ROIs used for this analysis stream were derived using the anatomically defined retinotopy atlas (“benson14_retinotopy” command) implemented in the python analysis toolbox ‘neuropythy’ (Benson et al., 2014, Benson and Winawer, 2018). The atlas created several Freesurfer-based maps (visual area, eccentricity, polar angle, pRF size), which were used to delineate three ROI labels for each participant in each hemisphere. The ROIs represented the foveal (0-2°), parafoveal (2-4°) and paracentral representations (4-8°) of V1 (Fig. 1A).
Extracted values were combined across both hemispheres, where surface area and cortical volume were simply summed for each participant. For cortical thickness, the values were weighted by the respective surface area value and the mean cortical thickness value derived via following calculation:
ThicknessTotal = ((lh.thickness * lh.surfacearea) + (rh.thickness * rh.surfacearea))/ (lh.surfacearea + rh.surfacearea).
2.4. Statistical analysis
All statistical analyses were performed in the IBM SPSS Statistics software package, version 25. Graphs were created using Prism version 8.00 for Mac (GraphPad Software, La Jolla California USA, www.graphpad.com).

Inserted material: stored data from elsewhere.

theorem zlRetrain_kept {s₀ : State} (x0 : State) (x1 : Nat) (h0 : Kept s₀ x0) : Kept s₀ (zlRetrain x0 x1) := by
  unfold zlRetrain
  repeat' first
    | with_reducible first
        | assumption | exact Kept.refl _ | apply bumpF_kept | apply putZl_kept | apply zlFail_kept
        | apply zlEnter_kept
    | extract_lets | split | dsimp -zeta +zetaDelta only
    | with_reducible first
        | apply kept_foldl | apply kept_mk
    | exact rfl | exact id | intro _

theorem zlRetrainDoneEffect_kept {s₀ : State} (x0 : Fin 12) (x1 : Bool) (x2 : State) (h2 : Kept s₀ x2) : Kept s₀
    (zlRetrainDoneEffect x0 x1 x2) := by
  unfold zlRetrainDoneEffect
  repeat' first
    | with_reducible first
        | assumption | exact Kept.refl _ | apply zlFail_kept | apply zlEnter_kept | apply putZl_kept
    | extract_lets | split | dsimp -zeta +zetaDelta only
    | with_reducible first
        | apply kept_foldl | apply kept_mk
    | exact rfl | exact id | intro _

theorem execZlRetrainDone_kept {s₀ : State} (x0 : Fin 12) (x1 : Bool) (x2 : State) (h2 : Kept s₀ x2) : ∀ t,
    execZlRetrainDone x0 x1 x2 = .next t → Kept s₀ t := by
  intro t ht
  unfold execZlRetrainDone at ht
  cases ht
  repeat' first
    | with_reducible first
        | assumption | exact Kept.refl _ | apply clocked_kept | apply zlRetrainDoneEffect_kept
    | extract_lets | split | dsimp -zeta +zetaDelta only
    | exact rfl | exact id | intro _

theorem zlRestartEffect_kept {s₀ : State} (x0 : Nat) (x1 : Nat) (x2 : State) (h2 : Kept s₀ x2) : Kept s₀
    (zlRestartEffect x0 x1 x2) := by
  unfold zlRestartEffect
  repeat' first
    | with_reducible first
        | assumption | apply zlEnter_kept | apply setF_kept | apply reject_kept
    | split

theorem execZlRestart_kept {s₀ : State} (x0 : Fin 12) (x1 : Nat) (x2 : State) (h2 : Kept s₀ x2) : ∀ t, execZlRestart
    x0 x1 x2 = .next t → Kept s₀ t := by
  intro t ht
  unfold execZlRestart at ht
  cases ht
  repeat' first
    | with_reducible first
        | assumption | exact Kept.refl _ | apply clocked_kept | apply zlGuard_kept | apply zlRestartEffect_kept
    | extract_lets | split | dsimp -zeta +zetaDelta only
    | exact rfl | exact id | intro _

theorem zlRetrainEffect_kept {s₀ : State} (x0 : Nat) (x1 : Nat) (x2 : State) (h2 : Kept s₀ x2) : Kept s₀
    (zlRetrainEffect x0 x1 x2) := by
  unfold zlRetrainEffect
  repeat' first
    | with_reducible first
        | assumption | apply zlRetrain_kept | apply reject_kept
    | split

theorem execZlRetrain_kept {s₀ : State} (x0 : Fin 12) (x1 : Nat) (x2 : State) (h2 : Kept s₀ x2) : ∀ t, execZlRetrain
    x0 x1 x2 = .next t → Kept s₀ t := by
  intro t ht
  unfold execZlRetrain at ht
  cases ht
  repeat' first
    | with_reducible first
        | assumption | exact Kept.refl _ | apply clocked_kept | apply zlGuard_kept | apply zlRetrainEffect_kept
    | extract_lets | split | dsimp -zeta +zetaDelta only
    | exact rfl | exact id | intro _

theorem flitNew_kept {s₀ : State} (x0 : Nat) (x1 : Nat) (x2 : Nat) (x3 : State) (x4 : Nat) (h3 : Kept s₀ x3) : Kept s₀
    (flitNew x0 x1 x2 x3 x4) := by
  unfold flitNew
  repeat' first
    | with_reducible first
        | assumption | exact Kept.refl _ | apply putZl_kept | apply bumpF_kept
    | extract_lets | split | dsimp -zeta +zetaDelta only
    | with_reducible first
        | apply kept_foldl | apply kept_mk
    | exact rfl | exact id | intro _
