theorem adapterRun_kept {s₀ : State} (x0 : Nat) (x1 : Nat) (x2 : Nat) (x3 : Bool) (x4 : State → MbEnd × State) (x5 :
    State) (h4 : ∀ (y0 : State), Kept s₀ y0 → Kept s₀ (x4 y0).2) (h5 : Kept s₀ x5) : Kept s₀ (adapterRun x0 x1 x2 x3
    x4 x5) := by
  unfold adapterRun
  repeat' first
    | with_reducible first
        | assumption | apply mbRun_kept | apply h4
    | split

theorem execAdapterLoad_kept {s₀ : State} (x0 : Fin 128) (x1 : Fin 8) (x2 : Bool) (x3 : State) (h3 : Kept s₀ x3) : ∀
    t, execAdapterLoad x0 x1 x2 x3 = .next t → Kept s₀ t := by
  intro t ht
  unfold execAdapterLoad at ht
  cases ht
  repeat' first
    | with_reducible first
        | assumption | exact Kept.refl _ | apply clocked_kept | apply adapterRun_kept | apply adapterLoadCmd_kept
    | extract_lets | split | dsimp -zeta +zetaDelta only
    | exact rfl | exact id | intro _

theorem execAdapterReplace_kept {s₀ : State} (x0 : Fin 128) (x1 : Fin 8) (x2 : Bool) (x3 : State) (h3 : Kept s₀ x3) :
    ∀ t, execAdapterReplace x0 x1 x2 x3 = .next t → Kept s₀ t := by
  intro t ht
  unfold execAdapterReplace at ht
  cases ht
  repeat' first
    | with_reducible first
        | assumption | exact Kept.refl _ | apply clocked_kept | apply adapterRun_kept
        | apply adapterReplaceCmd_kept
    | extract_lets | split | dsimp -zeta +zetaDelta only
    | exact rfl | exact id | intro _

theorem execAdapterDelete_kept {s₀ : State} (x0 : Fin 128) (x1 : Fin 8) (x2 : Bool) (x3 : State) (h3 : Kept s₀ x3) : ∀
    t, execAdapterDelete x0 x1 x2 x3 = .next t → Kept s₀ t := by
  intro t ht
  unfold execAdapterDelete at ht
  cases ht
  repeat' first
    | with_reducible first
        | assumption | exact Kept.refl _ | apply clocked_kept | apply adapterRun_kept | apply adapterDeleteCmd_kept
    | extract_lets | split | dsimp -zeta +zetaDelta only
    | exact rfl | exact id | intro _

theorem cachedReleaseCmd_kept {s₀ : State} (x0 : Nat) (x1 : Nat) (x2 : State) (h2 : Kept s₀ x2) : Kept s₀
    (cachedReleaseCmd x0 x1 x2).2 := by
  unfold cachedReleaseCmd
  repeat' first
    | with_reducible first
        | assumption | exact Kept.refl _ | apply kvSweep_kept | apply sweepPrefixes_kept
    | extract_lets | split | dsimp -zeta +zetaDelta only
    | with_reducible first
        | apply kept_foldl | apply kept_mk
    | exact rfl | exact id | intro _

theorem execCachedRelease_kept {s₀ : State} (x0 : Fin 128) (x1 : Fin 8) (x2 : Bool) (x3 : State) (h3 : Kept s₀ x3) : ∀
    t, execCachedRelease x0 x1 x2 x3 = .next t → Kept s₀ t := by
  intro t ht
  unfold execCachedRelease at ht
  cases ht
  repeat' first
    | with_reducible first
        | assumption | exact Kept.refl _ | apply clocked_kept | apply mbRun_kept | apply cachedReleaseCmd_kept
    | extract_lets | split | dsimp -zeta +zetaDelta only
    | exact rfl | exact id | intro _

A hierarchical linear regression was applied to assess the ability of each independent variable to predict the three outcome measures (cortical thickness, grey matter volume, cortical surface area) in each of our three ROIs for each participant group. Normality for each group/ROI was confirmed using the Shapiro-Wilks test and the P-P and scatter plot of the regression standardized residuals were inspected and conformed to the assumptions necessary for subsequent analyses. Neither age (Welch Two Sample t-test; t = 1.94, df = 23.58, p = .064) nor sex (χ2 (1, N = 57) = 0.46, p = .50) were significantly different between the two cohorts. Nevertheless, we accounted for any variance explained by both sex and age, and as well as scanner site and global brain scaling (global mean thickness, global overall surface area and estimated intracranial volume) as they represent known confounding factors (Alfaro-Almagro et al., 2021). Therefore, these confounding variables were entered in the first step of the hierarchical linear regression model (Model 1), while participant group, our main variable of interest, (HC and ACHM) was added in the second analysis step (Model 2). This hierarchical model allowed us to determine if participant group (ACHM vs control) could explain a significant amount of the variance within our sample after accounting for the confounding factors added in Model 1. The effect of participant group would be reflected in a significant change in ΔR2. Results were subsequently adjusted for multiple comparisons (three regions of interest) by applying the sequential Holm–Bonferroni correction (Holm, 1979) where the adjusted alpha levels, denoted as pα, are reported for each comparison.
3. Results
We acquired high-resolution T1-weighted images from 15 genetically confirmed participants with ACHM and compared these to 42 normally sighted individuals scanned at each of the three sites, with demographics summarised in Table 1.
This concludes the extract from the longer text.